= EXCERPTED RECORDS =

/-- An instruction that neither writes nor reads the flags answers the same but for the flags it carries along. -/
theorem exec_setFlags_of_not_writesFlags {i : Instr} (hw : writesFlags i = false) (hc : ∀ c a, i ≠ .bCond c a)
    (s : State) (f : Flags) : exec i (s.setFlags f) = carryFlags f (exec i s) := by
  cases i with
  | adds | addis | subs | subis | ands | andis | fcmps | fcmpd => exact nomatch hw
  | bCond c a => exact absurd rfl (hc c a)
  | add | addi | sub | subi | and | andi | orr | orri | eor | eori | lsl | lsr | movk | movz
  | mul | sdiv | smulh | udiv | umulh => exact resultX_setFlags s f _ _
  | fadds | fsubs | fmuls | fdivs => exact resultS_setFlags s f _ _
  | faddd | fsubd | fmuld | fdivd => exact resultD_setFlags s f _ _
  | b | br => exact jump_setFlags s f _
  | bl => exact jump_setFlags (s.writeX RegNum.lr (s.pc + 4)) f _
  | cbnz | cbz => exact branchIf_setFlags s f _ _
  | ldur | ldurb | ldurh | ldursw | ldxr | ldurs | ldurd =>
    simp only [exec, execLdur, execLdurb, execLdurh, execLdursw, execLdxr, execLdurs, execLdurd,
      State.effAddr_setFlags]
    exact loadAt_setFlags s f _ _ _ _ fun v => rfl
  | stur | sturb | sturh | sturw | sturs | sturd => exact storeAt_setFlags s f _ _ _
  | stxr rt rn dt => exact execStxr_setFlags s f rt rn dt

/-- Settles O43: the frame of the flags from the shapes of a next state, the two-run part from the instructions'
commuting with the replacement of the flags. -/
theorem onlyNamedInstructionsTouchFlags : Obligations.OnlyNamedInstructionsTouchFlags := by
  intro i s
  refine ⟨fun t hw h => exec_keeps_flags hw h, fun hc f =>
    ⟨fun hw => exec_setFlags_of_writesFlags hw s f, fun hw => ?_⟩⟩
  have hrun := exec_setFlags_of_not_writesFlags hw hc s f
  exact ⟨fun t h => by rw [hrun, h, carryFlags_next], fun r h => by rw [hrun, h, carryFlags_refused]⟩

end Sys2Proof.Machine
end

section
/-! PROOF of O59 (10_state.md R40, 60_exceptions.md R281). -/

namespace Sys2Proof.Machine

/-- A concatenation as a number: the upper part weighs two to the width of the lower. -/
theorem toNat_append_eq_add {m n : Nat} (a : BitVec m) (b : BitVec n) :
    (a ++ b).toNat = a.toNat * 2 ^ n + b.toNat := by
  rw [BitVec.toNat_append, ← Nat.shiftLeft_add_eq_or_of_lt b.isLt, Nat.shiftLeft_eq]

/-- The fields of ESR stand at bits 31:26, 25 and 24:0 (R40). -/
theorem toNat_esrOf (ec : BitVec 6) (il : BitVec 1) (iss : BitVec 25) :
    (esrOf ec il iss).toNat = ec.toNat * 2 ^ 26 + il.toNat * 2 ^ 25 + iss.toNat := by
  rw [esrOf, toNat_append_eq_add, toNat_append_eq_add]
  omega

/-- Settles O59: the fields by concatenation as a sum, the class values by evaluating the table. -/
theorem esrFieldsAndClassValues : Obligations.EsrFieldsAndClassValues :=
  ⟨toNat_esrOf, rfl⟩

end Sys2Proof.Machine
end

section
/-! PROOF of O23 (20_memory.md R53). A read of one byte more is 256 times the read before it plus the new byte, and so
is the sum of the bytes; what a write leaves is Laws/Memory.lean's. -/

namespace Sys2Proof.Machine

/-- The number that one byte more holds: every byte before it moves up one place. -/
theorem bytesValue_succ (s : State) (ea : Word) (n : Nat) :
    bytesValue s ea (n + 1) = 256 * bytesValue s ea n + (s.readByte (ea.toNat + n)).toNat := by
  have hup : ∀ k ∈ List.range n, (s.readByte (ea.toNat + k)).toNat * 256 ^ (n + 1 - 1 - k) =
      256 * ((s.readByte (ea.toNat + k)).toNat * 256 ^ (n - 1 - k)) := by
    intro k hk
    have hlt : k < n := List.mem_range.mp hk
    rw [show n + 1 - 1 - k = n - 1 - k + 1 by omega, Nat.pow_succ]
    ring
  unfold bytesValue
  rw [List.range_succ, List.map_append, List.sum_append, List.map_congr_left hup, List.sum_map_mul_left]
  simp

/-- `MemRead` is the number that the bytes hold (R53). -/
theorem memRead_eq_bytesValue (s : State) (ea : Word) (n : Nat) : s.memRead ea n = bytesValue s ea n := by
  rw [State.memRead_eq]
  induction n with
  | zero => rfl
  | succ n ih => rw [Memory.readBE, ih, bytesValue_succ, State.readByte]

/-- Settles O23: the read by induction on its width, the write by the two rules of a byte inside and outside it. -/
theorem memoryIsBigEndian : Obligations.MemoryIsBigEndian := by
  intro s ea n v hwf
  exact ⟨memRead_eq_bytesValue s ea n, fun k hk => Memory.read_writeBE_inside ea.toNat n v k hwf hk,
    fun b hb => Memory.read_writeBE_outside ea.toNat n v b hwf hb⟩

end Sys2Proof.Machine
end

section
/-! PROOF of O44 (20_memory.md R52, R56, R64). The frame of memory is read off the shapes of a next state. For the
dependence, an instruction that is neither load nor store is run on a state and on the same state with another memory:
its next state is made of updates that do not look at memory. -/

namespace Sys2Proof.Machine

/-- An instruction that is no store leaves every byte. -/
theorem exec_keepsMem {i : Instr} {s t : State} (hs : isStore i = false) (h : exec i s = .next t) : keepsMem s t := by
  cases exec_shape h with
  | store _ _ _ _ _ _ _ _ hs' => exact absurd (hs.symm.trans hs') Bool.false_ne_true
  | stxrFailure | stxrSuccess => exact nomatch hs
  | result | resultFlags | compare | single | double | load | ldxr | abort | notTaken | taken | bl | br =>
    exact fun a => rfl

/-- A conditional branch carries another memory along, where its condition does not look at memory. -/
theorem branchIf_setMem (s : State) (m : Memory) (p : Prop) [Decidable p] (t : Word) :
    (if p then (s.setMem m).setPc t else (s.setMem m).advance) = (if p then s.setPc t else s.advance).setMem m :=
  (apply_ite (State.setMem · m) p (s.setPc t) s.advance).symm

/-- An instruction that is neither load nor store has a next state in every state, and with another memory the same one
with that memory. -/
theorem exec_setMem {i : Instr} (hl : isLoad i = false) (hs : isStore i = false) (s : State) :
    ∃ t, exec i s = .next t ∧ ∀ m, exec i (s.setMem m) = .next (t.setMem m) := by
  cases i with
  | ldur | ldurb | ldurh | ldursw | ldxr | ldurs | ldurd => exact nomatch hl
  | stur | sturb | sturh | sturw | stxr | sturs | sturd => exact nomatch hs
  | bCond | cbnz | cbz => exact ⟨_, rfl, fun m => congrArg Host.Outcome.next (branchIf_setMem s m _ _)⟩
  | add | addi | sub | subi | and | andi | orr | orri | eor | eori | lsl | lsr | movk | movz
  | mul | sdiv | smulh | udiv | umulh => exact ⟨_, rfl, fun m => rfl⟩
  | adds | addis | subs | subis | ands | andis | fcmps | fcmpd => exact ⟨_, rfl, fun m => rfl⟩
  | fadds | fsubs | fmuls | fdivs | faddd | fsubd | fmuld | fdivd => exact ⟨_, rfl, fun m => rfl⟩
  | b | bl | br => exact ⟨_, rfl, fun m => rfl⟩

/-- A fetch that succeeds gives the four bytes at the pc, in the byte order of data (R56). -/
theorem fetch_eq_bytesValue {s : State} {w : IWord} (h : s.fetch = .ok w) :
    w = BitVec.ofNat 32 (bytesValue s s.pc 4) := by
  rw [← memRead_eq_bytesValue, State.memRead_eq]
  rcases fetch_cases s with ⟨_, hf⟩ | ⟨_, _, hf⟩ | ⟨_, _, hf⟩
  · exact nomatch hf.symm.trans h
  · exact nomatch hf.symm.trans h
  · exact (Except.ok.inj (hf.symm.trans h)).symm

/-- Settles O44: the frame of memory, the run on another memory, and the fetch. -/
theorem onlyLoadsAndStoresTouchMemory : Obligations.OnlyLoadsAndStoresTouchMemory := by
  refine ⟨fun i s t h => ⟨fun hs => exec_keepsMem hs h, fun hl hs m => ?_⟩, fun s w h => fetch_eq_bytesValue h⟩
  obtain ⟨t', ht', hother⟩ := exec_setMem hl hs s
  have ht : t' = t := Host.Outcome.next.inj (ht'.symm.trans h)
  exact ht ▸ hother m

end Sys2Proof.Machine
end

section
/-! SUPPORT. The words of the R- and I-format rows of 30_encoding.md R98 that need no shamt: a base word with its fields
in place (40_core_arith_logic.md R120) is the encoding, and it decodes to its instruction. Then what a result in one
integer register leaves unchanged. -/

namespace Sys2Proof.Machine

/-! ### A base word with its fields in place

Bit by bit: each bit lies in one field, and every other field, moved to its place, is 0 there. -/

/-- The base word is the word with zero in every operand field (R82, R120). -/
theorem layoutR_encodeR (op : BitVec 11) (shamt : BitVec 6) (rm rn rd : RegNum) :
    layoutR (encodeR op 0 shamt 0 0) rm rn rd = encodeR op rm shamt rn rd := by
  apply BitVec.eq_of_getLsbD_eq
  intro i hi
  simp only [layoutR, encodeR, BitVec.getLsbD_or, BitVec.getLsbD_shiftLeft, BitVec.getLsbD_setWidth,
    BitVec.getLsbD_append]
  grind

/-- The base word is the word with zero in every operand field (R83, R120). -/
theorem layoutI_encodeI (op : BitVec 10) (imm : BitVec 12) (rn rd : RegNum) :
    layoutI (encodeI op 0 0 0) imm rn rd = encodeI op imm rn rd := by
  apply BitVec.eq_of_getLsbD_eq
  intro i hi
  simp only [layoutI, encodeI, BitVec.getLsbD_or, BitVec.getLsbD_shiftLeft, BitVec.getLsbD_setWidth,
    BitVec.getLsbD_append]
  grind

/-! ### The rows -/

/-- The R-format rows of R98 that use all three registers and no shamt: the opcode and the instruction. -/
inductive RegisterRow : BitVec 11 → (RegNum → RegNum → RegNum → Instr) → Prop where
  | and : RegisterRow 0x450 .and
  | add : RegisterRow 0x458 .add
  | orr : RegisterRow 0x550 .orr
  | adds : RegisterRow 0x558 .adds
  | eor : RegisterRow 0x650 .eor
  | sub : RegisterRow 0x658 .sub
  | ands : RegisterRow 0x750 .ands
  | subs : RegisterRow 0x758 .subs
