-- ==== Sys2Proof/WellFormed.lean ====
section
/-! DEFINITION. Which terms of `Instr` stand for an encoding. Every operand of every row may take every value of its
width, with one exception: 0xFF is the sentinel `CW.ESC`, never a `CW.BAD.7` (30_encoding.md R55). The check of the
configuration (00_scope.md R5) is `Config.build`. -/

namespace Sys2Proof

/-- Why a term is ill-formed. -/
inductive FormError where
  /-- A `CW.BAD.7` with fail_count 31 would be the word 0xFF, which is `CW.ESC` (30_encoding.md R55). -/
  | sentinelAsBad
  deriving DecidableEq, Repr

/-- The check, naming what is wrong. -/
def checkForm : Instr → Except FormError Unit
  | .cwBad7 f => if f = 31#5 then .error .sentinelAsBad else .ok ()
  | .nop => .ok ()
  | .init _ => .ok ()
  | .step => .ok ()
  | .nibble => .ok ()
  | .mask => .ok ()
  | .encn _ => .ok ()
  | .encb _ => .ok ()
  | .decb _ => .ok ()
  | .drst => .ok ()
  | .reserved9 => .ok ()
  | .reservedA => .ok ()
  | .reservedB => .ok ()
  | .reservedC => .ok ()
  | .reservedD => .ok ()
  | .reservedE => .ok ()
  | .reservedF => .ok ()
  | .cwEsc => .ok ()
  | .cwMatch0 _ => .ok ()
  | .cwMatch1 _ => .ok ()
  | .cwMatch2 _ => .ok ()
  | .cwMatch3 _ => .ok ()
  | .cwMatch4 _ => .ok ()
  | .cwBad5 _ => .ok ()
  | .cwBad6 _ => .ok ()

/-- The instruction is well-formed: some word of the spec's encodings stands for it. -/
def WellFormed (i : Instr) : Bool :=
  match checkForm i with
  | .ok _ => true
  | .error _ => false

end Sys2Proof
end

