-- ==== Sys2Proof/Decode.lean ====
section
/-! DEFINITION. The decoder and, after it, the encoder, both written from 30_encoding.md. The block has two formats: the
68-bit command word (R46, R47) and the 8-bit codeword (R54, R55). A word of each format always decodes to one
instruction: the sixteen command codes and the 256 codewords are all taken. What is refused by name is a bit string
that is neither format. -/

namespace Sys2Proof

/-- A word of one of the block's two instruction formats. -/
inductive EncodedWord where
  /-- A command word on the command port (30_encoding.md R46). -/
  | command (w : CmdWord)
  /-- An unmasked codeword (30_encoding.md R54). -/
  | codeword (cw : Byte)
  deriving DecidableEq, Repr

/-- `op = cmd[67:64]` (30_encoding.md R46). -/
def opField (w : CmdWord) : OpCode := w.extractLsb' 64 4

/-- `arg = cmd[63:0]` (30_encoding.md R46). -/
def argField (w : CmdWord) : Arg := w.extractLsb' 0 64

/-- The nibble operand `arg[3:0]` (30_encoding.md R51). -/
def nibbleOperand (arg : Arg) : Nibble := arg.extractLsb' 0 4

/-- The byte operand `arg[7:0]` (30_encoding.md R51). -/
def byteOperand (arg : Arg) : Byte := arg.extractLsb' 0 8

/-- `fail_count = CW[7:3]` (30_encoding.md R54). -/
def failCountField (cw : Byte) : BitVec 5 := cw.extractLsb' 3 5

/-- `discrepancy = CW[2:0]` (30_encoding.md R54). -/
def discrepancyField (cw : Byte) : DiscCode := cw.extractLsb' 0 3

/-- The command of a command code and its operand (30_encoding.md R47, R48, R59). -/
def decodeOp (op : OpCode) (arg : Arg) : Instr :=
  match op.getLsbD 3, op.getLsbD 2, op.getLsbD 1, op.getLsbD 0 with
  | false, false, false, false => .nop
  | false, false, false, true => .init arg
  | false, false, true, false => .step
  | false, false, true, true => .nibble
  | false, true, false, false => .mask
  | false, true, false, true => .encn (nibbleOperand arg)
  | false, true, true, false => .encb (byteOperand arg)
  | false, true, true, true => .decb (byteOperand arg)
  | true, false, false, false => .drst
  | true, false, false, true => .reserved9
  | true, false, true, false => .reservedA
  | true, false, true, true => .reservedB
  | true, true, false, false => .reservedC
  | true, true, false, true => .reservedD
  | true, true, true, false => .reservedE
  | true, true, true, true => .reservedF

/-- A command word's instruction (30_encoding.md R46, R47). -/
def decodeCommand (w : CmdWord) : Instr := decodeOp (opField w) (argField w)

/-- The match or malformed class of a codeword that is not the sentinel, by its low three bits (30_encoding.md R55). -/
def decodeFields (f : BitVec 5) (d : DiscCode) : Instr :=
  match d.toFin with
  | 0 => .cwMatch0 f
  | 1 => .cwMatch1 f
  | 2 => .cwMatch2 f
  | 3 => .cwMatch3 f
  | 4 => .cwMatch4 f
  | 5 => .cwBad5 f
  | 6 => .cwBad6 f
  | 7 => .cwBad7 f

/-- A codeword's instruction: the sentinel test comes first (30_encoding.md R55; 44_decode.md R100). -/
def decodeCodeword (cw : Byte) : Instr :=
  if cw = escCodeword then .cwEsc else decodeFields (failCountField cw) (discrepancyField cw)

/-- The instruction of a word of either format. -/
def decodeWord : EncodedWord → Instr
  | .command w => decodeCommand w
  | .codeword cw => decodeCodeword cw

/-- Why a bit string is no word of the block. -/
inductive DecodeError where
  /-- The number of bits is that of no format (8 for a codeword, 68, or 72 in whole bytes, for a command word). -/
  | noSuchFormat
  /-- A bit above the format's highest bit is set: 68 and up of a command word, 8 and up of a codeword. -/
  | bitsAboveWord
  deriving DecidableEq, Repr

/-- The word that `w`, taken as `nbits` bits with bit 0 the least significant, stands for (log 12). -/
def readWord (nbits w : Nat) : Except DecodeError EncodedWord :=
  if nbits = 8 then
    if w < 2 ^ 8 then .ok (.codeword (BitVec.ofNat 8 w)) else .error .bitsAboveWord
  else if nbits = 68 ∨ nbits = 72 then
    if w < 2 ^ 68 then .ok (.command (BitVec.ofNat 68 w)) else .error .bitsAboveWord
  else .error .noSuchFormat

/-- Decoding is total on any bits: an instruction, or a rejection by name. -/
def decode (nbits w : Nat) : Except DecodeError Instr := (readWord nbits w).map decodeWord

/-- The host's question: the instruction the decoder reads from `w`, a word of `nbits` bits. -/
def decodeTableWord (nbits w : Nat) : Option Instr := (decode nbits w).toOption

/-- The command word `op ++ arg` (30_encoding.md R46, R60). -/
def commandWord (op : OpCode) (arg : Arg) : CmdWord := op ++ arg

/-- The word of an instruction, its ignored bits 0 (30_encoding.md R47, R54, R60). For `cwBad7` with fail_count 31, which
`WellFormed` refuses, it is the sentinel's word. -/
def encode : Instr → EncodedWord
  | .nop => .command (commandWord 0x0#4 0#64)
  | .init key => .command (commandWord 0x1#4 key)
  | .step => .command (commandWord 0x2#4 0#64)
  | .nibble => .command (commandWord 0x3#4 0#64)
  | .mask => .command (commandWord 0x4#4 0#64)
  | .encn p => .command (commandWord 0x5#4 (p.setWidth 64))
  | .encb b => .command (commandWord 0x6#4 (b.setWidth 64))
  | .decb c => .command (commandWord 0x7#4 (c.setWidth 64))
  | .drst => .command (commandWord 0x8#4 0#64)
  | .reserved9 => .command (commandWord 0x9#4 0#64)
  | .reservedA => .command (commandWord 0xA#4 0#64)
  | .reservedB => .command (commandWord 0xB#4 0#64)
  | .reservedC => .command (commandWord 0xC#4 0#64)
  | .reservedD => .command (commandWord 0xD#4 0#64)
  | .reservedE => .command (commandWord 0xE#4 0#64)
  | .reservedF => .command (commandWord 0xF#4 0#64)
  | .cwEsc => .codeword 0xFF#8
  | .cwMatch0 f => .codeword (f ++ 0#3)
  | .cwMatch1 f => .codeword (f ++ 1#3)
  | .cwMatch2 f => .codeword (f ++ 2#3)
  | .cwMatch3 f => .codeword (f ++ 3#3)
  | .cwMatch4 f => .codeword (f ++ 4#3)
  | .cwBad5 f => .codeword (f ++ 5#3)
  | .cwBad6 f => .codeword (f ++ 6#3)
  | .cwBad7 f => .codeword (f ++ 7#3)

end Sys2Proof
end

= YOUR ASSIGNMENT =
Copy the material above word for word, taking the first line, the line containing "resultX_setFlags s f _ _", and every line between them, and nothing else.

= RESULT OF THE TASK =
/-- An instruction that neither writes nor reads the flags answers the same but for the flags it carries along. -/
theorem exec_setFlags_of_not_writesFlags {i : Instr} (hw : writesFlags i = false) (hc : ∀ c a, i ≠ .bCond c a)
    (s : State) (f : Flags) : exec i (s.setFlags f) = carryFlags f (exec i s) := by
  cases i with
  | adds | addis | subs | subis | ands | andis | fcmps | fcmpd => exact nomatch hw
  | bCond c a => exact absurd rfl (hc c a)
  | add | addi | sub | subi | and | andi | orr | orri | eor | eori | lsl | lsr | movk | movz
  | mul | sdiv | smulh | udiv | umulh => exact resultX_setFlags s f _ _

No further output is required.